Are you missing these five opportunities to teach good money habits to your children?

Are you teaching your children good money habits? Discover five opportunities to instil good financial practice you can’t afford to miss.

We’re careful to teach our children good habits that will ensure they’re polite and thoughtful to others, and take good care of themselves. But what about financial literacy?

It’s easy to assume that children naturally pick up good money habits by observing our own behaviour. But in fact there are key moments in childhood that we can use as a conscious opportunities to instil good habits – and set them up for life.

Five opportunities to teach good money habits

So what are these moments? Here are five golden opportunities to put your children on the path of good financial practice.

1) Before they start counting

Financial success generally depends on your ability to resist owning everything you see. So when your children start insisting you buy EVERY toy they happen to cast their eye on, teach them to think hard about what they want.

Even if you can buy everything they point at, the goal is to be able to go shopping without them forcing you to buy anything unless necessary.

It’s futile to talk about your limited money at this time because they won’t understand the concept. Instead, it’s important to teach them the concept that you don’t just buy everything you want, right now.

2) Once they start receiving money

There will come a time when family and friends start giving your children cash gifts on birthdays, Christmas and other special occasions.

This is a golden opportunity to teach them about saving money, and how it can benefit them in the future (for example, buying their favourite book or an item of clothing they desperately want.

Whether you opt for the piggy bank, cash jar or an actual bank deposit, your children will have a sense of pride knowing that they have set aside savings for their future. You can also pass on your own favourite budgeting tips to help boost their savings further.

3) When they have accumulated savings

Once children start seeing an impressive amount of money accumulating in their bank account or money box, it’s tempting to spend it on every trivial item they want at a whim.

So make sure you help them to think carefully about what they spend their money on, and encourage them to keep it for items that really matter to them. You can also teach them about setting financial goals, and how to make plans to save for their coveted big-ticket items.

4) When they want more money

If they’re saving up for something expensive, children will quickly realise that they need more cash sources than waiting for their birthday money.

However, if you keep on giving them cash they will fail to see the value of money because they can easily get it without effort.

So make sure you introduce to them the concept of working for something in return, to let them appreciate the value of hard work. It will also ensure they value their purchases much more, knowing how hard they worked to acquire them.

5) When they start going to senior school

By the time children start senior school, they should have learned a few money-saving habits from you. And one way to test how they apply their learning in real life, is by giving them regular pocket money that they can spend at or after school.

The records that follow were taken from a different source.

/-- What a step from `s` to `t` may do to the table. -/
def ProbsStep (s t : State) : Prop :=
  (∀ c, decisionContext s = some c →
    (t.probs = s.probs ∧ t.phase = phFault ∧ t.cause = 1) ∨
    ∃ (h : c < 385) (b : Bool), (∃ u, Decides c s b u) ∧
      t.probs = s.probs.set c (BitVec.ofNat 8 (nextProbability b s.probs[c].toNat)) h) ∧
  (decisionContext s = none → t.probs = s.probs)

theorem ProbsStep.of_decides {c : Nat} {s t u : State} {b : Bool} (hc : decisionContext s = some c)
    (hd : Decides c s b u) (ht : t.probs = u.probs) : ProbsStep s t := by
  refine ⟨fun c' hc' => .inr ?_, fun hn => by rw [hn] at hc; cases hc⟩
  obtain rfl : c = c' := Option.some.inj (hc.symm.trans hc')
  obtain ⟨hlt, hp⟩ := hd.probs
  exact ⟨hlt, b, ⟨u, hd⟩, ht.trans hp⟩

theorem ProbsStep.of_no_decision {s t : State} (h : s.phase ∉ [phSop, phLitBit, phMHasoff, phLCont, phLVal])
    (ht : t.probs = s.probs) : ProbsStep s t :=
  ⟨fun c hc => (by rw [decisionContext_none h] at hc; cases hc), fun _ => ht⟩

theorem EngineCase.probsStep {s t : State} (h : EngineCase s t) : ProbsStep s t := by
  cases h with
  | starved bs => exact ⟨fun _ _ => .inl ⟨rfl, rfl, rfl⟩, fun _ => rfl⟩
  | sopLiteral u hp hd | sopOffset u hp hd | sopHasoff u hp hd => exact .of_decides (decisionContext_sop hp) hd rfl
  | treeBit b u hp hd => exact .of_decides (decisionContext_litBit hp) hd rfl
  | hasoff b u hp hd => exact .of_decides (decisionContext_mHasoff hp) hd rfl
  | continued u hp hd | tooLong u hp hd | length u hp hd | sentinel u hp hd | offset u hp hd =>
    exact .of_decides (decisionContext_lCont hp) hd rfl
  | valueBit b u hp hd => exact .of_decides (decisionContext_lVal hp) hd rfl
  | emitted hp | checked hp | badOffset hp => exact .of_no_decision (by rw [hp]; decide) rfl
  | overflowed hp => exact .of_no_decision (by rcases hp with hp | hp <;> rw [hp] <;> decide) rfl
  | copied v hp => exact .of_no_decision (by rw [hp]; decide) (by rw [countCopied_eq]; rfl)
  | still hp => exact .of_no_decision (by rcases hp with hp | hp | hp <;> rw [hp] <;> decide) rfl

/-- Settles O41: in each case of the step the table is that of the phase's one decision, or unchanged. -/
theorem probabilitiesChangeOnlyByADecision : Obligations.ProbabilitiesChangeOnlyByADecision :=
  fun _ _ h => (engineStep_cases h).probsStep

end Sys2Proof.Machine
end

section
/-! # The host's register block -/

namespace Sys2Proof.Machine

/-! ## One host action (10_state R40 to R44) -/

theorem step_of_script {s : State} {act : HostAct} {rest : List HostAct} (h : s.script = act :: rest) :
    step s = boundary act { s with script := rest } := by
  simp only [step, nextMove, h]

/-- A read of a register returns its value and changes nothing else. -/
theorem step_regRead {s : State} {off : Nat} {rest : List HostAct} {r : HostReg} (hr : hostReg off = some r)
    (h : s.script = .regRead off :: rest) :
    step s = .next { s with script := rest, busData := hostRegValue r s } := by
  rw [step_of_script h]
  simp only [boundary, hostRead, hr, toOutcome_ok]
  cases r <;> rfl

/-- A write of any register but CTRL is the load of that register. -/
theorem step_regWrite {s : State} {off : Nat} {rest : List HostAct} {v : Word} {r : HostReg}
    (hr : hostReg off = some r) (hctrl : r ≠ .ctrl) (h : s.script = .regWrite off v :: rest) :
    step s = .next (hostLoad r v { s with script := rest }) := by
  rw [step_of_script h]
  cases r with
  | ctrl => exact absurd rfl hctrl
  | _ => simp only [boundary, hostWrite, hr, toOutcome_ok]

/-- A write of CTRL with bit 0 = 1 is START. -/
theorem step_ctrlWrite_set {s : State} {rest : List HostAct} {v : Word} (hv : v.getLsbD 0 = true)
    (h : s.script = .regWrite 0x00 v :: rest) : step s = exec .start { s with script := rest } := by
  rw [step_of_script h]
  show (hostWrite 0x00 v _).toOutcome = (startCommand _).toOutcome
  rw [hostWrite, show hostReg 0x00 = some .ctrl from rfl]
  simp only [hv, if_true]

/-- A write of CTRL with bit 0 = 0 does nothing. -/
theorem step_ctrlWrite_clear {s : State} {rest : List HostAct} {v : Word} (hv : v.getLsbD 0 = false)
    (h : s.script = .regWrite 0x00 v :: rest) : step s = .next { s with script := rest } := by
  rw [step_of_script h]
  show (hostWrite 0x00 v _).toOutcome = _
  rw [hostWrite, show hostReg 0x00 = some .ctrl from rfl]
  simp only [hv, Bool.false_eq_true, if_false, toOutcome_ok]

theorem hostReg_above {off : Nat} (h : 0x20 < off) : hostReg off = some .above := by
  unfold hostReg; rw [if_pos h]

/-! ## Loads (10_state R43, R44) -/

theorem hostLoad_busy {s : State} (r : HostReg) (v : Word) (h : s.busy = true) : hostLoad r v s = s := by
  unfold hostLoad; rw [if_pos h]

theorem hostLoad_src {s : State} (v : Word) (h : s.busy = false) :
    hostLoad .src v s = { s with cursor := v, srcSet := true } := by unfold hostLoad; rw [h]; rfl
theorem hostLoad_srcEnd {s : State} (v : Word) (h : s.busy = false) :
    hostLoad .srcEnd v s = { s with srcEnd := v, srcEndSet := true } := by unfold hostLoad; rw [h]; rfl
theorem hostLoad_dst {s : State} (v : Word) (h : s.busy = false) :
    hostLoad .dst v s = { s with writePos := v, dstSet := true } := by unfold hostLoad; rw [h]; rfl
theorem hostLoad_dstEnd {s : State} (v : Word) (h : s.busy = false) :
    hostLoad .dstEnd v s = { s with dstEnd := v, dstEndSet := true } := by unfold hostLoad; rw [h]; rfl

/-- A load of a register the host cannot write does nothing. -/
theorem hostLoad_readOnly {r : HostReg} (h : r ∈ [HostReg.ctrl, .status, .dstBase, .cause, .info, .above]) (v : Word)
    (s : State) : hostLoad r v s = s := by
  simp only [List.mem_cons, List.not_mem_nil, or_false] at h
  unfold hostLoad
  rcases h with rfl | rfl | rfl | rfl | rfl | rfl <;> exact ite_self s

/-! ## START -/

/-- Settles O4: one flag of the four being false is what `launchReady` looks at. -/
theorem startIsRefusedUntilTheRegistersAreWritten : Obligations.StartIsRefusedUntilTheRegistersAreWritten := by
  intro s hb hun
  have hl : s.launchReady = false := by
    rcases hun with h | h | h | h <;> simp [State.launchReady, h]
  show (startCommand s).toOutcome = _
  rw [startCommand, hb, hl]; rfl

/-- START while busy is ignored (10_state R41). -/
theorem exec_start_busy {s : State} (h : s.busy = true) : exec .start s = .next s := by
  show (startCommand s).toOutcome = _
  rw [startCommand, if_pos h]; rfl

/-- Settles O5, by the two writes of CTRL and the read that gives 0. -/
theorem ctrlWriteIsStart : Obligations.CtrlWriteIsStart := by
  intro s rest
  refine ⟨fun v h => ⟨fun hv _ => step_ctrlWrite_set hv h, fun hv hb => ?_, fun hv => step_ctrlWrite_clear hv h⟩,
    fun h => step_regRead (r := .ctrl) rfl h⟩
  rw [step_ctrlWrite_set hv h]
  exact exec_start_busy (s := { s with script := rest }) hb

You don’t have to closely monitor their activities or constantly annoy them by asking what they did with the money. Instead, give them the freedom to do whatever they want with their allowance, but limit how much you give them weekly or monthly.

Hopefully, you’ll be surprised with how much your children have saved from their allowance alone after a few months or so. You could also be proud with how your children are choosing the right products when they’re making purchases.